[spectre] // The State of Art //

Josephine Bosma jesis at xs4all.nl
Fri Aug 5 10:09:58 CEST 2011


Unfortunately I do not have the time to go into debate about most of  
the presumptions and insinuations in Julian Oliver's text. Let me  
just say it seems written from prejudice rather than knowledge.  
Prejudice about how funding bodies work, for example. To simply call  
them 'the state' or 'the government' is utterly simplistic. There are  
two statements in this article I want to take out in particular.  
There is NO basis for these at all.

> The Netherlands, Britain and most of Scandinavia especially are
> countries with a strong history of state support for the arts;  
> development of a
> work of new media in these countries in particular often comes with an
> expectation of state support.

This is nonsense. Surely you will find artists working this way, but  
for every single one of them you will find at least three or four  
that don't.

> In June 2011 Zijlstra, the Dutch minister for culture, announced a  
> 200 million
> Euro cut to infrastructural funding in the arts sector.
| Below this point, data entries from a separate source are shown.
-- ==== Sys2Proof/Tests/Slice0.lean ====
section
/-! SUPPORT. The model's own tests. Every expected value is the spec's: the encodings of 30_encoding.md section 5, the vectors of
95_test_vectors.md (named in each test) or a rule's worked example. Then one witness for every hypothesis of a statement. -/

namespace Sys2Proof.Tests

open Sys2Proof.Machine

/-- A state with a program counter, an accumulator, condition codes and memory cells; SP and HX are zero. -/
def machineAt (pc : Word) (a ccr : Byte) (mem : Memory) : State := ⟨a, pc, 0x0000#16, 0x0000#16, ccr, mem, 0⟩

/-- The accumulator, condition codes and program counter a step completes with. -/
def completed (o : Outcome) : Option (Byte × Byte × Word) :=
  match o with
  | .next t => some (t.a, t.ccr, t.pc)
  | _ => none

/-- The memory a step completes with. -/
def completedMemory (o : Outcome) : Option Memory :=
  match o with
  | .next t => some t.mem
  | _ => none

/-- The failure a step reports. -/
def failed (o : Outcome) : Option Fault :=
  match o with
  | .fault r => some r
  | _ => none

-- Decoding: words written out from the bit strings of R63, R64 and the opcode bytes of R77.

theorem test_decode_addImm : decodeTableWord 16 0b1010101101001100 = some (.addImm 0x4C#8) := by decide
theorem test_decode_addDir : decodeTableWord 16 0b1011101110010001 = some (.addDir 0x91#8) := by decide
theorem test_decode_andImm : decodeTableWord 16 0b1010010000001111 = some (.andImm 0x0F#8) := by decide
theorem test_decode_andDir : decodeTableWord 16 0b1011010000000000 = some (.andDir 0x00#8) := by decide
theorem test_decode_ldaImm : decodeTableWord 16 0b1010011000000101 = some (.ldaImm 0x05#8) := by decide
theorem test_decode_ldaDir : decodeTableWord 16 0b1011011010010000 = some (.ldaDir 0x90#8) := by decide
theorem test_decode_staDir : decodeTableWord 16 0b1011011110010010 = some (.staDir 0x92#8) := by decide
theorem test_decode_braRel : decodeTableWord 16 0b0010000011111110 = some (.braRel 0xFE#8) := by decide
theorem test_decode_beqRel : decodeTableWord 16 0b0010011100000010 = some (.beqRel 0x02#8) := by decide
theorem test_decode_staImm : decodeTableWord 16 0b1010011110010000 = some (.staImm 0x90#8) := by decide
theorem test_decode_unknownNibble : decodeTableWord 16 0b1011111110010000 = some (.unknownNibble 0xBF#8 0x90#8) := by decide
theorem test_decode_badMode : decodeTableWord 16 0b1100011000000000 = some (.badMode 0xC6#8) := by decide
theorem test_decode_unknownBranchLow : decodeTableWord 16 0b0010000100010000 = some (.unknownBranchLow 0x21#8 0x10#8) := by decide
theorem test_decode_unknownBranchHigh : decodeTableWord 16 0b1001111100010001 = some (.unknownBranchHigh 0x9F#8 0x11#8) := by decide

/-- The bad-mode row is one byte long: the byte alone, as an eight-bit word, gives it too. -/
theorem test_decode_badMode_alone : decodeTableWord 8 0b11000110 = some (.badMode 0xC6#8) := by decide

/-- R72: the byte after a bad mode nibble is not part of the instruction. -/
theorem test_decode_badMode_leaves_next_byte :
    (decode Config.specDefault [0xC6#8, 0x12#8]).toOption = some (.badMode 0xC6#8, [0x12#8]) := by decide

-- WellFormed: one ill-formed term for each check.

theorem test_wf_nibble_below_class : (Instr.unknownNibble 0x9F#8 0x00#8).wf Config.specDefault = false := by decide
theorem test_wf_nibble_above_class : (Instr.unknownNibble 0xC0#8 0x00#8).wf Config.specDefault = false := by decide
theorem test_wf_nibble_known : (Instr.unknownNibble 0xBB#8 0x00#8).wf Config.specDefault = false := by decide
theorem test_wf_badMode_below_class : (Instr.badMode 0xBF#8).wf Config.specDefault = false := by decide
theorem test_wf_branchLow_above_class : (Instr.unknownBranchLow 0x80#8 0x00#8).wf Config.specDefault = false := by decide
theorem test_wf_branchLow_known : (Instr.unknownBranchLow 0x27#8 0x00#8).wf Config.specDefault = false := by decide
theorem test_wf_branchHigh_below_class : (Instr.unknownBranchHigh 0x7F#8 0x00#8).wf Config.specDefault = false := by decide
theorem test_wf_branchHigh_above_class : (Instr.unknownBranchHigh 0xA0#8 0x00#8).wf Config.specDefault = false := by decide
theorem test_wf_branchHigh_known :
    (Instr.unknownBranchHigh 0x90#8 0x00#8).wf { Config.specDefault with opcBra := 0x90#8 } = false := by decide

-- Instructions: 95_test_vectors.md.

/-- V1 (and the worked example of R80). -/
theorem test_addImm_half_and_overflow :
    completed (step (machineAt 0x0080#16 0x3A#8 0x00#8 [(0x80, 0xAB#8), (0x81, 0x4C#8)])) =
      some (0x86#8, 0x94#8, 0x0082#16) := by decide

/-- V1, "further ADD facts": every flag set before is cleared, and the old carry is not added. -/
theorem test_addImm_clears_flags :
    completed (step (machineAt 0x0080#16 0x01#8 0x97#8 [(0x80, 0xAB#8), (0x81, 0x01#8)])) =
      some (0x02#8, 0x00#8, 0x0082#16) := by decide

/-- V3: ADD from the port-A data register, gate open. -/
theorem test_addDir_port :
    completed (step (machineAt 0x0080#16 0x0F#8 0x00#8 [(0x00, 0xA5#8), (0x80, 0xBB#8)])) =
      some (0xB4#8, 0x14#8, 0x0082#16) := by decide

/-- V3: ADD of the instruction's own operand byte. -/
theorem test_addDir_own_operand :
    completed (step (machineAt 0x0080#16 0x11#8 0x00#8 [(0x80, 0xBB#8), (0x81, 0x81#8)])) =
      some (0x92#8, 0x04#8, 0x0082#16) := by decide

/-- V2: V cleared, C and H kept. -/
theorem test_andImm_keeps_carry_and_half :
    completed (step (machineAt 0x0080#16 0xF0#8 0x91#8 [(0x80, 0xA4#8), (0x81, 0x0F#8)])) =
      some (0x00#8, 0x13#8, 0x0082#16) := by decide

/-- V3: AND with the port-A data register, gate closed. -/
theorem test_andDir_masked_port :
    completed (step (machineAt 0x0080#16 0x0F#8 0x00#8 [(0x00, 0xA5#8), (0x03, 0x01#8), (0x80, 0xB4#8)])) =
      some (0x00#8, 0x02#8, 0x0082#16) := by decide

/-- V3: N set, Z cleared, V cleared, C and H kept. -/
theorem test_ldaImm_flags :
    completed (step (machineAt 0x0080#16 0x33#8 0x13#8 [(0x80, 0xA6#8), (0x81, 0x80#8)])) =
      some (0x80#8, 0x15#8, 0x0082#16) := by decide

/-- V3: LDA of its own opcode byte. -/
theorem test_ldaDir_own_opcode :
    completed (step (machineAt 0x0080#16 0x0F#8 0x00#8 [(0x80, 0xB6#8), (0x81, 0x80#8)])) =
      some (0xB6#8, 0x04#8, 0x0082#16) := by decide

/-- V4: the store, and the flags of the unchanged accumulator. -/
theorem test_staDir_stores :
    completedMemory (step (machineAt 0x0080#16 0x7F#8 0x97#8 [(0x80, 0xB7#8), (0x81, 0xFF#8)])) =
      some [(0x80, 0xB7#8), (0x81, 0xFF#8), (0xFF, 0x7F#8)] := by decide

/-- V4: the rejected store to the port-A data register still writes the flags. -/
theorem test_staDir_port_rejected :
    (completedMemory (step (machineAt 0x0080#16 0x80#8 0x00#8 [(0x00, 0xA5#8), (0x80, 0xB7#8)])),
      completed (step (machineAt 0x0080#16 0x80#8 0x00#8 [(0x00, 0xA5#8), (0x80, 0xB7#8)]))) =
      (some [(0x00, 0xA5#8), (0x80, 0xB7#8)], some (0x80#8, 0x04#8, 0x0082#16)) := by decide

/-- V5: opcode byte at 0xFFFF, offset byte at 0x0000. -/
theorem test_braRel_wraps :
    completed (step (machineAt 0xFFFF#16 0x00#8 0x00#8 [(0x00, 0x80#8), (0xFFFF, 0x20#8)])) =
      some (0x00#8, 0x00#8, 0xFF81#16) := by decide

/-- V5: the self branch. -/
theorem test_braRel_self :
    completed (step (machineAt 0x0080#16 0x5A#8 0x95#8 [(0x80, 0x20#8), (0x81, 0xFE#8)])) =
      some (0x5A#8, 0x95#8, 0x0080#16) := by decide
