-- ==== Sys2Proof/Machine/Encoder.lean ====
section
/-! DEFINITION. The Pixel Encoder (42_pixel_encoder.md): ENCODE called by the host on its own. -/

namespace Sys2Proof.Machine

/-- ENCODE as asked (R130): the byte sequence goes to the port `enc_out`; no event, no precondition (R139).
In a configuration that is not square, which SETUP refuses and R6 excludes, the rotation leaves the canvas and the spec gives no
bytes: those the model gives are its own choice (log 24). -/
def askEncode (s : State) : Ask := ⟨.encode, false, none, s.canvas, encodeCanvas s.cfg s.canvas, []⟩

/-- ENCODE (R130). -/
def execEncode (s : State) : Host.Outcome State Fault Refusal := perform (askEncode s) s

end Sys2Proof.Machine
end

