-- ==== Sys2Proof/Certificates/Slice0/Obligations.lean ====
section
/-! DEFINITION. The statements for the provers. Each docstring names the rule of spec/ it rests on. -/

open Sys2Proof Sys2Proof.Machine Sys2Proof.Safety

/-- The values at power-on (10_state.md R34). The canvas is unspecified: no position is written, and what reading one gives is
the free value of its index. The panel's own state is unspecified: the receiver is UNDEFINED. The configuration is the one
given at construction, its OPEN parameters free.
The free colour and the free bytes are the model's form of "unspecified" and OPEN (log 6, 7). -/
def Obligations.PowerOnState : Prop :=
  State.reset.cfg = Config.default ∧
  State.reset.cfg.madctlByte = Config.openMadctlByte ∧ State.reset.cfg.colmodByte = Config.openColmodByte ∧
  State.reset.busy = false ∧ State.reset.op = none ∧ State.reset.seq = 0 ∧ errCode State.reset.err = 0#2 ∧
  State.reset.race = false ∧ State.reset.busOpen = false ∧
  State.reset.pins.reset = .unconfigured ∧ State.reset.pins.dc = .unconfigured ∧
  State.reset.pins.backlight = .unconfigured ∧
  (∀ x y, State.reset.canvas.get (posIndex State.reset.cfg x y) = none ∧
    canvasAt State.reset.cfg State.reset.canvas x y =
      Colour.ofBits (Config.freeColour (posIndex State.reset.cfg x y))) ∧
  State.reset.shadow.power = .unknown ∧ State.reset.shadow.madctl = none ∧ State.reset.shadow.colmod = none ∧
  State.reset.shadow.displayOn = none ∧ State.reset.shadow.window = none ∧ State.reset.shadow.ramwr = false ∧
  State.reset.trace = [] ∧ (∀ pin, State.reset.watcher.bindings.get pin = none) ∧ State.reset.panel.regs = none

/-- A few codes of the opcode table are read as the instructions they stand for (30_encoding.md R73, R84, R74, R76).
The layout of the table's numbers is the model's choice (log 13). -/
def Obligations.TableCodesDecode : Prop :=
  decodeTableWord 8 0x11 = some (.sleepOut []) ∧
  decodeTableWord 8 0x2A = some (.colAddrSet [0, 0, 0, 0]) ∧
  decodeTableWord 8 0x3A = some (.pixelFormat [0]) ∧
  decodeTableWord 8 0x0 = some .setup ∧
  decodeTableWord 8 0x8 = some .present ∧
  decodeTableWord 8 0xD = some (.reserved0xC0xF 1) ∧
  decodeTableWord 16 0xF81F = some (.pixel 0xF81F) ∧
  decodeTableWord 32 0x000A00EF = some (.window 0x000A 0x00EF)

/-- Every well-formed instruction is read back from its encoding: no operand bit is dropped (30_encoding.md R73, R74, R76,
R84, 10_state.md R41).
The request formats and the range of the integer operands are the model's choice (log 13, 14). -/
def Obligations.DecodeEncodeRoundTrip : Prop :=
  ∀ i : Instr, i.wellFormed = true → decode (encode i) = .ok i

/-- What the decoder reads from a frame, a PIXEL or a WINDOW is written back byte for byte: no two byte sequences name one
instruction (30_encoding.md R71, R74, R76). -/
def Obligations.EncodeDecodeRoundTrip : Prop :=
  ∀ (r : Request) (i : Instr), decode r = .ok i → isHostop i = false → encode i = r

/-- The fields of the PIXEL word and its two bytes on the wire, high byte first (30_encoding.md R74, R75,
42_pixel_encoder.md R135). -/
def Obligations.PixelWordFields : Prop :=
  ∀ c : Colour,
    ((pack565 c).extractLsb' 11 5 = c.r.extractLsb' 3 5 ∧ (pack565 c).extractLsb' 5 6 = c.g.extractLsb' 2 6 ∧
      (pack565 c).extractLsb' 0 5 = c.b.extractLsb' 3 5) ∧
    bytes16 (pack565 c) = [(c.r &&& 0xF8#8) ||| (c.g >>> 5), ((c.g &&& 0x1C#8) <<< 3) ||| (c.b >>> 3)]

/-- Decoding a packed pixel masks the channels; two colours give one word exactly when their kept bits agree
(42_pixel_encoder.md R137, 30_encoding.md R89). -/
def Obligations.PixelRoundTrip : Prop :=
  (∀ c : Colour, unpack565 (pack565 c) = ⟨c.r &&& 0xF8#8, c.g &&& 0xFC#8, c.b &&& 0xF8#8⟩) ∧
  ∀ c d : Colour, pack565 c = pack565 d ↔
    c.r &&& 0xF8#8 = d.r &&& 0xF8#8 ∧ c.g &&& 0xFC#8 = d.g &&& 0xFC#8 ∧ c.b &&& 0xF8#8 = d.b &&& 0xF8#8

/-- The rotation laws (42_pixel_encoder.md R133, R140): range, each position read exactly once, inverse, order four, fixed
points, and the forward maps: the destination of a source position reads that source position. -/
def Obligations.RotationLaws : Prop :=
  ∀ n x y : Nat, x < n → y < n →
    (∀ rot, (rotSrc rot n n x y).1 < n ∧ (rotSrc rot n n x y).2 < n) ∧
    (∀ rot, ∃ p : Nat × Nat, (p.1 < n ∧ p.2 < n ∧ rotSrc rot n n p.1 p.2 = (x, y)) ∧
      ∀ q : Nat × Nat, q.1 < n → q.2 < n → rotSrc rot n n q.1 q.2 = (x, y) → q = p) ∧
    rotSrc .ccw90 n n (rotSrc .cw90 n n x y).1 (rotSrc .cw90 n n x y).2 = (x, y) ∧
    rotSrc .cw90 n n (rotSrc .ccw90 n n x y).1 (rotSrc .ccw90 n n x y).2 = (x, y) ∧
    (let t := fun p : Nat × Nat => rotSrc .cw90 n n p.1 p.2
     t (t (x, y)) = (n - 1 - x, n - 1 - y) ∧ t (t (t (t (x, y)))) = (x, y)) ∧
    (∀ rot, rotSrc rot n n x y = (x, y) ↔ 2 * x + 1 = n ∧ 2 * y + 1 = n) ∧
    rotDst .cw90 n n x y = (n - 1 - y, x) ∧ rotDst .ccw90 n n x y = (y, n - 1 - x) ∧
    ∀ rot, (rotDst rot n n x y).1 < n ∧ (rotDst rot n n x y).2 < n ∧
      rotSrc rot n n (rotDst rot n n x y).1 (rotDst rot n n x y).2 = (x, y)

/-- The pixel stream's length and the place of each pixel (42_pixel_encoder.md R136).
What is read where the canvas is not square is the model's choice (log 24). -/
def Obligations.EncodedStreamLayout : Prop :=
  ∀ (cfg : Config) (canvas : Memory Colour),
    (encodeCanvas cfg canvas).length = 2 * cfg.width * cfg.height ∧
    ∀ x y, x < cfg.width → y < cfg.height →
      (encodeCanvas cfg canvas)[2 * (y * cfg.width + x)]? =
        some ((pack565 (canvasAt cfg canvas (rotSrc cfg.rot cfg.width cfg.height x y).1
          (rotSrc cfg.rot cfg.width cfg.height x y).2)).extractLsb' 8 8) ∧
      (encodeCanvas cfg canvas)[2 * (y * cfg.width + x) + 1]? =
        some ((pack565 (canvasAt cfg canvas (rotSrc cfg.rot cfg.width cfg.height x y).1
          (rotSrc cfg.rot cfg.width cfg.height x y).2)).extractLsb' 0 8)

/-- The chunk law (40_bus_transport.md R102): the transfers join to the payload, there are `ceil(n / CHUNK_BYTES)` of them,
all of full length but the last, and the only other event is the one `PIN DC 1` before the first. -/
def Obligations.ChunkLaw : Prop :=
  ∀ (cfg : Config) (bs : List Byte), 1 ≤ cfg.chunkBytes →
    (chunks cfg bs).flatten = bs ∧
    (chunks cfg bs).length = (bs.length + cfg.chunkBytes - 1) / cfg.chunkBytes ∧
    (∀ k t, k + 1 < (chunks cfg bs).length → (chunks cfg bs)[k]? = some t → t.length = cfg.chunkBytes) ∧
    (∀ t, (chunks cfg bs).getLast? = some t →
      t.length = bs.length - ((chunks cfg bs).length - 1) * cfg.chunkBytes ∧ 1 ≤ t.length ∧
      t.length ≤ cfg.chunkBytes) ∧
    ∀ s, s.cfg = cfg → (askWriteDataBytes bs s).items.map Item.event =
      .pin .dc .high :: (chunks cfg bs).map Event.xfer

/-- A step of an idle block runs exactly the instruction that is presented, or the host's blocking call that comes next; it is
taken from its list and nothing else is added. While an operation runs either waits, and the sequencer steps.
The list of moves and what is presented are the model's choice (log 2, 12). -/
def Obligations.StepRunsTheInstruction : Prop :=
  (∀ (s : State) (r : Request) (rest : List Request) (i : Instr), Idle s → s.presented = r :: rest →
    decode r = .ok i → i.wellFormed = true → step s = exec i { s with presented := rest }) ∧
  (∀ (s : State) (p : HostPort) (rest : List Move) (i : Instr), Idle s → s.presented = [] →
    s.inputs = .call p :: rest → decode (.hostop p) = .ok i → step s = exec i { s with inputs := rest }) ∧
  ∀ s : State, s.race = false → s.busy = true → s.presented ≠ [] ∨ (∃ p rest, s.inputs = .call p :: rest) →
    step s = .next (tick s)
It may be  
> the death
> knell for a great many organizations and initiatives throughout the
> Netherlands, some of which are considered to be canonical to the  
> international
> media-arts scene (V2_, Sonic Acts, Mediamatic, NIMK, STEIM, to name  
> a few).
>
> Many organizations under the axe where born directly out of arts  
> funding and
> have benefited from persistent support from the Dutch state since  
> their
> inception.

V2 was born from a squatters/artists initiative, and worked as such  
for many years before it got regular funding. Similar stories for  
Mediamatic and NIMk. I am less familiar with the histories of Steim  
and Sonic Acts, but I am pretty sure these were also started from  
artists enthusiastically setting up something that became important,  
interesting and influential enough to get funding at some point.


> Meanwhile the tax-payer's conscious or unconscious
> investment in these fields (resulting in projects and vast,  
> specialist bodies
> of knowledge) will likely go unarchived, even lost altogether; a  
> shell of
> documentation on websites alone.

???


It is good to talk about new economic models, but to talk about them  
while kicking colleagues is not a good idea.